As mentioned above, photovoltaic panels have garnered increasing interest for their potential in the generation of power for applications such as the electric vehicle. However, some questions are pending, particularly the low voltage produced at the output of the panels. Consequently, a DC/DC converter is essential to raise this voltage to the voltage level of the DC bus. In order to be optimal, DC/DC converters must meet many requirements in electric vehicle applications, namely [6]:

• Low mass and small volume;
• High energy efficiency;
• High power density;
• Low cost;
• Low electromagnetic disturbance; and
• Reduced current ripple to extend fuel cell life.

In addition, the reliability and continuity of service of traction chains is crucial for electric vehicles to access the general public automotive market. Indeed, the presence of faults in the traction chains can lead to malfunctions in the vehicles and thus reducing their performance leveling comparison to conventional vehicles.

In the event that electrical faults do occur, electric vehicle drivelines should include fault-tolerant topologies and/or controls for the DC/DC converter.

This aspect of research focuses on the study of two intertwined DC/DC converter topologies in terms of fault tolerance. The two most critical components in DC/DC converters are aluminum electrolytic capacitors and power switches. Indeed, 60% of malfunctions and breakdowns are due to failures of electrolytic capacitors, while 31% are due to failures of power switches [7].

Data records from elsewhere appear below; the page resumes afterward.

-- ==== Sys2Proof/Tests/Slice0.lean ====
section
/-! SUPPORT. Small tests of single commands: ill-formed commands are refused by the check, worked cases of the spec come out as it says,
and every hypothesis of a statement is met by a concrete state and operands. -/

namespace Sys2Proof.Machine

open Sys2Proof

set_option Elab.async false

/-! ### Ill-formed commands -/

theorem test_ill_formed_pads_and_connections :
    (∀ x0 x1 x2, (Instr.hostBadAccess x0 x1 16 x2).wf = false)
    ∧ (∀ x0 x1, (Instr.faultLineAsserted x0 x1 (.reset 16)).wf = false)
    ∧ (∀ x0 x1 x2, (Instr.tripPadActive x0 16 x1 x2).wf = false)
    ∧ (∀ x0 x1, (Instr.contactorFeedback x0 16 x1).wf = false)
    ∧ (∀ x0, (Instr.fbDiscrepancy x0 16).wf = false)
    ∧ (∀ x0 x1, (Instr.safetyFrameRx x0 16 x1).wf = false)
    ∧ (∀ x0, (Instr.safetyFrameTx x0 16).wf = false)
    ∧ (∀ x0, (Instr.connWatchdog x0 16).wf = false)
    ∧ (∀ x0 x1 x2, (Instr.remoteChannelOpen x0 16 x1 x2).wf = false) := by
  and_intros <;> intros <;> rfl

theorem test_ill_formed_fast_and_temperature_channels :
    (∀ x0 x1, (Instr.fastSenseSample x0 32 x1).wf = false)
    ∧ (∀ x0 x1, (Instr.windowComparatorTrip x0 32 x1).wf = false)
    ∧ (∀ x0 x1, (Instr.thConversion x0 32 x1).wf = false)
    ∧ (∀ x0, (Instr.thValidRestore x0 32).wf = false) := by
  and_intros <;> intros <;> rfl

theorem test_ill_formed_other_units :
    (∀ x0 x1, (Instr.queueStallTimeout x0 x1 133).wf = false)
    ∧ (∀ x0 x1 x2 x3, (Instr.ptpMessage x0 2 x1 x2 x3).wf = false)
    ∧ (∀ x0, (Instr.ptpAnnounceTimeout x0 2).wf = false)
    ∧ (∀ x0 x1 x2, (Instr.keeperLaneFault x0 x1 9 x2).wf = false)
    ∧ (∀ x0 x1 x2, (Instr.qsetClr x0 x1 4 x2).wf = false)
    ∧ (∀ x0, (Instr.epApplyEntry x0 0 8).wf = false)
    ∧ (∀ x0 x1, (Instr.estopInput x0 2 x1).wf = false)
    ∧ (∀ x0 x1 x2, (Instr.axisReset x0 x1 2 x2).wf = false)
    ∧ (∀ x0 x1, (Instr.outputReadbackFault x0 8 x1).wf = false)
    ∧ (∀ x0 x1, (Instr.stoHoldExpiry x0 x1 2).wf = false)
    ∧ (∀ x0, (Instr.ss1Timeout x0 2).wf = false)
    ∧ (∀ x0 x1, (Instr.tempTableUpdate x0 49 x1).wf = false)
    ∧ (∀ x0, (Instr.polarityDetect x0 48).wf = false)
    ∧ (∀ x0 x1, (Instr.tampChange x0 4 x1).wf = false)
    ∧ (∀ x0 x1, (Instr.railUndervoltage x0 2 x1).wf = false)
    ∧ (∀ x0, (Instr.railRestored x0 2).wf = false)
    ∧ (∀ x0 x1 x2, (Instr.railReversed x0 2 x1 x2).wf = false)
    ∧ (∀ x0 x1 x2, (Instr.foginChange x0 8 x1 x2).wf = false)
    ∧ (∀ x0, (Instr.guardStep x0 4).wf = false)
    ∧ (∀ x0, (Instr.ltrExpiry x0 8).wf = false)
    ∧ (∀ x0 x1 x2, (Instr.wakeThresholdCrossing x0 8 x1 x2).wf = false)
    ∧ (∀ x0 x1 x2, (Instr.mgmtHandshake x0 8 0 x1 x2).wf = false)
    ∧ (∀ x0 x1 x2, (Instr.mgmtHandshake x0 0 3 x1 x2).wf = false) := by
  and_intros <;> intros <;> rfl

theorem test_ill_formed_transaction_contexts :
    (∀ x0 x1, (Instr.txnBegin x0 x1 4).wf = false)
    ∧ (∀ x0 x1, (Instr.txnCommit x0 x1 4).wf = false)
    ∧ (∀ x0 x1, (Instr.txnCommitTrial x0 x1 4).wf = false)
    ∧ (∀ x0 x1, (Instr.txnAbort x0 x1 4).wf = false)
    ∧ (∀ x0 x1, (Instr.txnConfirm x0 x1 4).wf = false)
    ∧ (∀ x0, (Instr.txnValidationDone x0 4).wf = false)
    ∧ (∀ x0, (Instr.txnConfirmEffect x0 4).wf = false)
    ∧ (∀ x0, (Instr.txnIdleTimeout x0 4).wf = false)
    ∧ (∀ x0, (Instr.txnTrialTimeout x0 4).wf = false)
    ∧ (∀ x0, (Instr.txnRollback x0 4).wf = false)
    ∧ (∀ x0 x1 x2, (Instr.imgTxnTrialWrite x0 x1 4 x2).wf = false) := by
  and_intros <;> intros <;> rfl

theorem test_ill_formed_loops :
    (∀ x0 x1 x2, (Instr.tileIn x0 x1 64 x2 0).wf = false)
    ∧ (∀ x0 x1 x2, (Instr.tileWaitMiss x0 x1 64 x2 0).wf = false)
    ∧ (∀ x0 x1 x2 x3 x4 x5, (Instr.tileMac x0 x1 64 x2 x3 x4 x5).wf = false)
    ∧ (∀ x0 x1 x2 x3 x4 x5, (Instr.tileMsu x0 x1 64 x2 x3 x4 x5).wf = false)
    ∧ (∀ x0 x1 x2 x3 x4 x5, (Instr.tileMacz x0 x1 64 x2 x3 x4 x5).wf = false)
    ∧ (∀ x0 x1 x2 x3 x4, (Instr.tileStore x0 x1 64 x2 x3 0 x4).wf = false)
    ∧ (∀ x0 x1 x2 x3, (Instr.tileAdd x0 x1 64 x2 x3 0).wf = false)
    ∧ (∀ x0 x1 x2 x3, (Instr.tileSub x0 x1 64 x2 x3 0).wf = false)
    ∧ (∀ x0 x1 x2, (Instr.tileNeg x0 x1 64 x2 0).wf = false)
    ∧ (∀ x0 x1 x2, (Instr.tileAbs x0 x1 64 x2 0).wf = false)
    ∧ (∀ x0 x1 x2 x3, (Instr.tileMin x0 x1 64 x2 x3 0).wf = false)
    ∧ (∀ x0 x1 x2 x3, (Instr.tileMax x0 x1 64 x2 x3 0).wf = false)
    ∧ (∀ x0 x1 x2 x3, (Instr.tileScale x0 x1 64 x2 x3 0).wf = false)
    ∧ (∀ x0 x1 x2 x3 x4 x5, (Instr.tileLim x0 x1 64 x2 x3 x4 0 x5).wf = false)
    ∧ (∀ x0 x1 x2 x3 x4 x5, (Instr.tileCmp x0 x1 64 x2 x3 x4 x5).wf = false)
    ∧ (∀ x0 x1 x2 x3 x4, (Instr.tileSel x0 x1 64 x2 x3 x4 0).wf = false)
    ∧ (∀ x0 x1 x2 x3 x4 x5 x6 x7, (Instr.tileInteg x0 x1 64 x2 x3 x4 x5 x6 x7).wf = false)
    ∧ (∀ x0 x1 x2 x3, (Instr.tileBiq x0 x1 64 x2 x3 0 0).wf = false)
    ∧ (∀ x0 x1 x2, (Instr.tileSincos x0 x1 64 x2 0 0).wf = false)
    ∧ (∀ x0 x1 x2 x3, (Instr.tileLut x0 x1 64 x2 x3 0).wf = false)
    ∧ (∀ x0 x1 x2 x3 x4, (Instr.tileDiv x0 x1 64 x2 x3 x4 0).wf = false)
    ∧ (∀ x0 x1 x2, (Instr.tileSqrt x0 x1 64 x2 0).wf = false)
    ∧ (∀ x0 x1, (Instr.tileStamp x0 x1 64 0).wf = false)
    ∧ (∀ x0 x1 x2 x3, (Instr.tileXput x0 x1 64 x2 x3).wf = false)
    ∧ (∀ x0 x1 x2, (Instr.tileXget x0 x1 64 x2 0).wf = false)
    ∧ (∀ x0 x1 x2 x3, (Instr.tileChainPut x0 x1 64 x2 x3).wf = false)
    ∧ (∀ x0 x1 x2, (Instr.tileChainGet x0 x1 64 x2 0).wf = false)
    ∧ (∀ x0 x1 x2 x3 x4, (Instr.tilePost x0 x1 64 x2 x3 x4).wf = false)
    ∧ (∀ x0 x1 x2 x3, (Instr.tilePub x0 x1 64 x2 x3).wf = false)
    ∧ (∀ x0 x1 x2 x3, (Instr.tileRep x0 x1 64 x2 x3).wf = false)
    ∧ (∀ x0 x1 x2, (Instr.tileBr x0 x1 64 x2 0).wf = false)
    ∧ (∀ x0 x1, (Instr.tileEnd x0 x1 64).wf = false)
    ∧ (∀ x0 x1 x2, (Instr.loopPreset x0 x1 64 x2).wf = false) := by
  and_intros <;> intros <;> rfl

theorem test_ill_formed_data_words :
    (∀ x0 x1 x2, (Instr.tileIn x0 x1 0 x2 4096).wf = false)
    ∧ (∀ x0 x1 x2, (Instr.tileWaitMiss x0 x1 0 x2 4096).wf = false)
    ∧ (∀ x0 x1 x2 x3 x4, (Instr.tileStore x0 x1 0 x2 x3 4096 x4).wf = false)
    ∧ (∀ x0 x1 x2 x3, (Instr.tileAdd x0 x1 0 x2 x3 4096).wf = false)
    ∧ (∀ x0 x1 x2 x3, (Instr.tileSub x0 x1 0 x2 x3 4096).wf = false)
    ∧ (∀ x0 x1 x2, (Instr.tileNeg x0 x1 0 x2 4096).wf = false)
    ∧ (∀ x0 x1 x2, (Instr.tileAbs x0 x1 0 x2 4096).wf = false)
    ∧ (∀ x0 x1 x2 x3, (Instr.tileMin x0 x1 0 x2 x3 4096).wf = false)
    ∧ (∀ x0 x1 x2 x3, (Instr.tileMax x0 x1 0 x2 x3 4096).wf = false)
    ∧ (∀ x0 x1 x2 x3, (Instr.tileScale x0 x1 0 x2 x3 4096).wf = false)
    ∧ (∀ x0 x1 x2 x3 x4 x5, (Instr.tileLim x0 x1 0 x2 x3 x4 4096 x5).wf = false)
    ∧ (∀ x0 x1 x2 x3 x4, (Instr.tileSel x0 x1 0 x2 x3 x4 4096).wf = false)
    ∧ (∀ x0 x1 x2 x3, (Instr.tileBiq x0 x1 0 x2 x3 0 4096).wf = false)
    ∧ (∀ x0 x1 x2 x3, (Instr.tileBiq x0 x1 0 x2 x3 4096 0).wf = false)
    ∧ (∀ x0 x1 x2, (Instr.tileSincos x0 x1 0 x2 4096 0).wf = false)
    ∧ (∀ x0 x1 x2, (Instr.tileSincos x0 x1 0 x2 0 4096).wf = false)
    ∧ (∀ x0 x1 x2 x3, (Instr.tileLut x0 x1 0 x2 x3 4096).wf = false)
    ∧ (∀ x0 x1 x2 x3 x4, (Instr.tileDiv x0 x1 0 x2 x3 x4 4096).wf = false)
    ∧ (∀ x0 x1 x2, (Instr.tileSqrt x0 x1 0 x2 4096).wf = false)
    ∧ (∀ x0 x1, (Instr.tileStamp x0 x1 0 4096).wf = false)
    ∧ (∀ x0 x1 x2, (Instr.tileXget x0 x1 0 x2 4096).wf = false)
    ∧ (∀ x0 x1 x2, (Instr.tileChainGet x0 x1 0 x2 4096).wf = false)
    ∧ (∀ x0 x1 x2, (Instr.tileBr x0 x1 0 x2 4096).wf = false) := by
  and_intros <;> intros <;> rfl

theorem test_ill_formed_pairs :
    (∀ x0 x1 x2, (Instr.edgeUpdatePoint x0 x1 48 x2).wf = false)
    ∧ (∀ x0 x1 x2, (Instr.swnTransition x0 48 x1 x2).wf = false)
    ∧ (∀ x0 x1, (Instr.swnMiss x0 48 x1).wf = false)
    ∧ (∀ x0 x1 x2, (Instr.swnFault x0 48 x1 x2).wf = false)
    ∧ (∀ x0 x1 x2 x3, (Instr.dlineCalibrationDone x0 48 x1 x2 x3).wf = false)
    ∧ (∀ x0 x1, (Instr.dlineExchange x0 48 x1).wf = false)
    ∧ (∀ x0 x1 x2, (Instr.pwmPadShort x0 48 x1 x2).wf = false) := by
  and_intros <;> intros <;> rfl

theorem test_ill_formed_endpoints :
    (∀ x0 x1 x2 x3, (Instr.ringLockAcquired x0 x1 384 x2 x3).wf = false)
    ∧ (∀ x0 x1 x2 x3 x4, (Instr.ringLockLost x0 x1 384 x2 x3 x4).wf = false)
    ∧ (∀ x0, (Instr.epInterfaceDown x0 384).wf = false)
    ∧ (∀ x0, (Instr.epThroughRestore x0 384).wf = false)
    ∧ (∀ x0 x1 x2, (Instr.sched x0 384 x1 x2).wf = false)
    ∧ (∀ x0, (Instr.epApplyEntry x0 384 0).wf = false)
    ∧ (∀ x0 x1 x2, (Instr.sync x0 384 x1 x2).wf = false)
    ∧ (∀ x0 x1 x2 x3 x4, (Instr.delay x0 384 x1 x2 x3 x4).wf = false)
    ∧ (∀ x0 x1 x2, (Instr.setdly x0 384 x1 x2).wf = false)
    ∧ (∀ x0 x1 x2, (Instr.enum x0 384 x1 x2).wf = false)
    ∧ (∀ x0 x1 x2, (Instr.config x0 384 x1 x2).wf = false)
    ∧ (∀ x0 x1 x2, (Instr.resume x0 384 x1 x2).wf = false)
    ∧ (∀ x0 x1 x2, (Instr.identReq x0 384 x1 x2).wf = false)
    ∧ (∀ x0 x1 x2, (Instr.takeover x0 384 x1 x2).wf = false)
    ∧ (∀ x0 x1, (Instr.tripBlock x0 384 x1).wf = false)
    ∧ (∀ x0 x1, (Instr.epLocalFault x0 384 x1).wf = false)
    ∧ (∀ x0, (Instr.epSafeTimeout x0 384).wf = false)
    ∧ (∀ x0, (Instr.epNoLinkTimeout x0 384).wf = false) := by
  and_intros <;> intros <;> rfl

In [8], Mohamed Kabalo proposes a four-phase floating interleaved boost converter (FIBC). As the same work for [9,10,11], Christopher D. Lute et al. provide an experimental evaluation of a four-phase floating interleaved boost converter for a photovoltaic power system application. However, the principle switches of the proposed converter have a higher voltage stress; therefore, it influences negatively in the output voltage response.

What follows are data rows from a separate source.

/-- The RESET input of each type, if it has one (Tables 6.1 and 8.3). -/
def resetOf : Nat → Option Nat
  | 0x01 | 0x02 | 0x04 | 0x0D => some 2
  | 0x03 => some 6
  | 0x05 | 0x08 | 0x09 => some 8
  | 0x0A => some 5
  | 0x0B => some 3
  | 0x0E => some 4
  | 0x21 | 0x22 | 0x23 | 0x24 | 0x25 | 0x26 => some 1
  | _ => none

/-- Types whose RESTART column reads None (Tables 6.1 and 8.3). -/
def restartNone : Nat → Bool
  | 0x06 | 0x07 | 0x08 | 0x0C | 0x20 => true
  | _ => false

/-- Output number of RESET_REQ of each type (Tables 6.1 and 8.3). -/
def resetReqOf : Nat → Option Nat
  | 0x01 | 0x02 | 0x04 | 0x09 | 0x26 => some 1
  | 0x05 | 0x23 | 0x24 => some 2
  | 0x03 | 0x21 | 0x22 => some 3
  | 0x25 => some 4
  | _ => none

/-! ### Reading the snapshot -/

/-- The reading of a function input; `d` where it is INVALID or unbound (each type gives it). -/
def Snap.read (x : Snap) (n : Nat) (d : Bool) : Bool :=
  match x.ins.find? (fun e => e.1 == n) with
  | some e => if e.2.valid then e.2.v else d
  | none => d

def Snap.val (x : Snap) (n : Nat) : InVal :=
  match x.ins.find? (fun e => e.1 == n) with
  | some e => e.2
  | none => { v := false, valid := false }

/-- A time measured from a stamp has elapsed (R144). -/
def elapsed (now since dur : Nat) : Bool := decide (since + dur ≤ now)

/-! ### Two-channel inputs (R145, R146) -/

/-- Whether a channel is active: valid and at its active level. -/
def chActive (c : InVal) (level : Bool) : Bool := c.valid && (c.v == level)

/-- One evaluation of a pair: Table 6.3 with the changes of R146. -/
def pairStep (c1 c2 : InVal) (anti level : Bool) (disc now : Nat) (p : PairSt) : PairSt :=
  let a1 := chActive c1 level
  let a2 := chActive c2 (level ^^ anti)
  let one := a1 || a2
  if !(c1.valid && c2.valid) then
    match p.phase with
    | .active => { phase := .opening, stamp := now, inval := true }
    | .opened => if one then { phase := .closing, stamp := now, inval := true }
                 else { p with inval := true }
    | _ => { p with inval := true }
  else
    let st := if p.inval then now else p.stamp
    let dueNow := elapsed now st disc
    match p.phase with
    | .active =>
      if a1 && a2 then { phase := .active, stamp := p.stamp, inval := false }
      else { phase := .opening, stamp := now, inval := false }
    | .opening =>
      if !one then { phase := .opened, stamp := st, inval := false }
      else if dueNow then { phase := .discrepant, stamp := st, inval := false }
      else { phase := .opening, stamp := st, inval := false }
    | .opened =>
      if a1 && a2 then { phase := .active, stamp := now, inval := false }
      else if one then { phase := .closing, stamp := now, inval := false }
      else { phase := .opened, stamp := p.stamp, inval := false }
    | .closing =>
      if a1 && a2 then { phase := .active, stamp := now, inval := false }
      else if !one then { phase := .opened, stamp := st, inval := false }
      else if dueNow then { phase := .discrepant, stamp := st, inval := false }
      else { phase := .closing, stamp := st, inval := false }
    | .discrepant =>
      if !one then { phase := .opened, stamp := st, inval := false }
      else { phase := .discrepant, stamp := st, inval := false }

Thus, this study emphasizes the losses of power switches. The electric vehicle uses a photovoltaic panel as the main power source and an auxiliary power source (batteries or super capacitors) to assist the propulsion of the vehicle.

The first topology is an interlaced DC/DC boost converter, known as the interleaved boost converter (IBC), consisting in which connecting connects N boost converters in parallel sharing a common DC bus. The number of phases results from a compromise between the values of the inductors, efficiency, input current ripple, and cost. On the other hand, the second topology is an interlaced floating DC/DC boost converter, commonly called “floating interleaving boost converter”(FIBC) [12]. The latter has certain advantages, for example interlacing and high voltage gain. To respect the equilibrium of the floating bus, the number of interleaves of the FIBC converter must always be even. The choice of the number of phases of this converter results from a compromise between the input current ripple, the volume of inductors, and energy efficiency [13]. The electrical diagrams of the two interlaced topologies are shown on in Figure 3.

2.3. DC Motor

The direct current (DC) motor is a device that has been used in many applications such as electric traction to convert electrical energy into mechanical energy. In most applications, efficiency is very important. For example, if we have a direct current motor in our car, we always try to get the most out of it. Therefore, it is important to study and seek to improve the performance as to continuously maintain the desired performance level [13].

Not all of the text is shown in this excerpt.